ASSIGNED TASK -> Search the material below for the string "Instr" and list each line that holds it.

============================================================

-- ==== Sys2Proof/Machine/Dispatch.lean ====
section
/-! DEFINITION. The dispatch: one arm per constructor of Instr, one meaning per arm. -/

namespace Sys2Proof.Machine

def exec (i : Instr) (s : State) : Host.Outcome State Fault Refusal :=
  match i with
  | .reset => Sys2Proof.Machine.execReset s
  | .init fast => Sys2Proof.Machine.execInit fast s
  | .displayFrame1B => Sys2Proof.Machine.execDisplayFrame1B s
  | .displayFrame4L => Sys2Proof.Machine.execDisplayFrame4L s
  | .clear1B => Sys2Proof.Machine.execClear1B s
  | .clear4L => Sys2Proof.Machine.execClear4L s
  | .sleep => Sys2Proof.Machine.execSleep s
  | .waitIdle => Sys2Proof.Machine.execWaitIdle s
  | .encode1B => Sys2Proof.Machine.execEncode1B s
  | .encode4L => Sys2Proof.Machine.execEncode4L s
  | .derivePlanes => Sys2Proof.Machine.execDerivePlanes s
  | .displayFrameBadMode => Sys2Proof.Machine.execDisplayFrameBadMode s
  | .clearBadMode => Sys2Proof.Machine.execClearBadMode s
  | .encodeBadMode => Sys2Proof.Machine.execEncodeBadMode s
  | .reservedRsv => Sys2Proof.Machine.execReservedRsv s
  | .reservedOpc0 => Sys2Proof.Machine.execReservedOpc0 s
  | .reservedOpc7 => Sys2Proof.Machine.execReservedOpc7 s
  | .reservedOpcA => Sys2Proof.Machine.execReservedOpcA s
  | .reservedOpcB => Sys2Proof.Machine.execReservedOpcB s
  | .reservedOpcC => Sys2Proof.Machine.execReservedOpcC s
  | .reservedOpcD => Sys2Proof.Machine.execReservedOpcD s
  | .reservedOpcE => Sys2Proof.Machine.execReservedOpcE s
  | .reservedOpcF => Sys2Proof.Machine.execReservedOpcF s
  | .attach => Sys2Proof.Machine.execAttach s
  | .swReset => Sys2Proof.Machine.execSwReset s
  | .autoWriteRed => Sys2Proof.Machine.execAutoWriteRed s
  | .autoWriteBw => Sys2Proof.Machine.execAutoWriteBw s
  | .gateSetting => Sys2Proof.Machine.execGateSetting s
  | .gateVoltage => Sys2Proof.Machine.execGateVoltage s
  | .sourceVoltage => Sys2Proof.Machine.execSourceVoltage s
  | .dataEntryMode => Sys2Proof.Machine.execDataEntryMode s
  | .borderWaveform => Sys2Proof.Machine.execBorderWaveform s
  | .boosterStrength => Sys2Proof.Machine.execBoosterStrength s
  | .tempSensor => Sys2Proof.Machine.execTempSensor s
  | .vcom => Sys2Proof.Machine.execVcom s
  | .displayOption fast => Sys2Proof.Machine.execDisplayOption fast s
  | .ramXWindow => Sys2Proof.Machine.execRamXWindow s
  | .ramYWindow => Sys2Proof.Machine.execRamYWindow s
  | .displayUpdateControl2 v => Sys2Proof.Machine.execDisplayUpdateControl2 v s
  | .setRamXCounter => Sys2Proof.Machine.execSetRamXCounter s
  | .setRamYCounter => Sys2Proof.Machine.execSetRamYCounter s
  | .writeRamBw p => Sys2Proof.Machine.execWriteRamBw p s
  | .writeRamRed p => Sys2Proof.Machine.execWriteRamRed p s
  | .masterActivation => Sys2Proof.Machine.execMasterActivation s
  | .writeLut t => Sys2Proof.Machine.execWriteLut t s
  | .deepSleep => Sys2Proof.Machine.execDeepSleep s

end Sys2Proof.Machine
end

============================================================

REPLY ->
/-! DEFINITION. The dispatch: one arm per constructor of Instr, one meaning per arm. -/
def exec (i : Instr) (s : State) : Host.Outcome State Fault Refusal :=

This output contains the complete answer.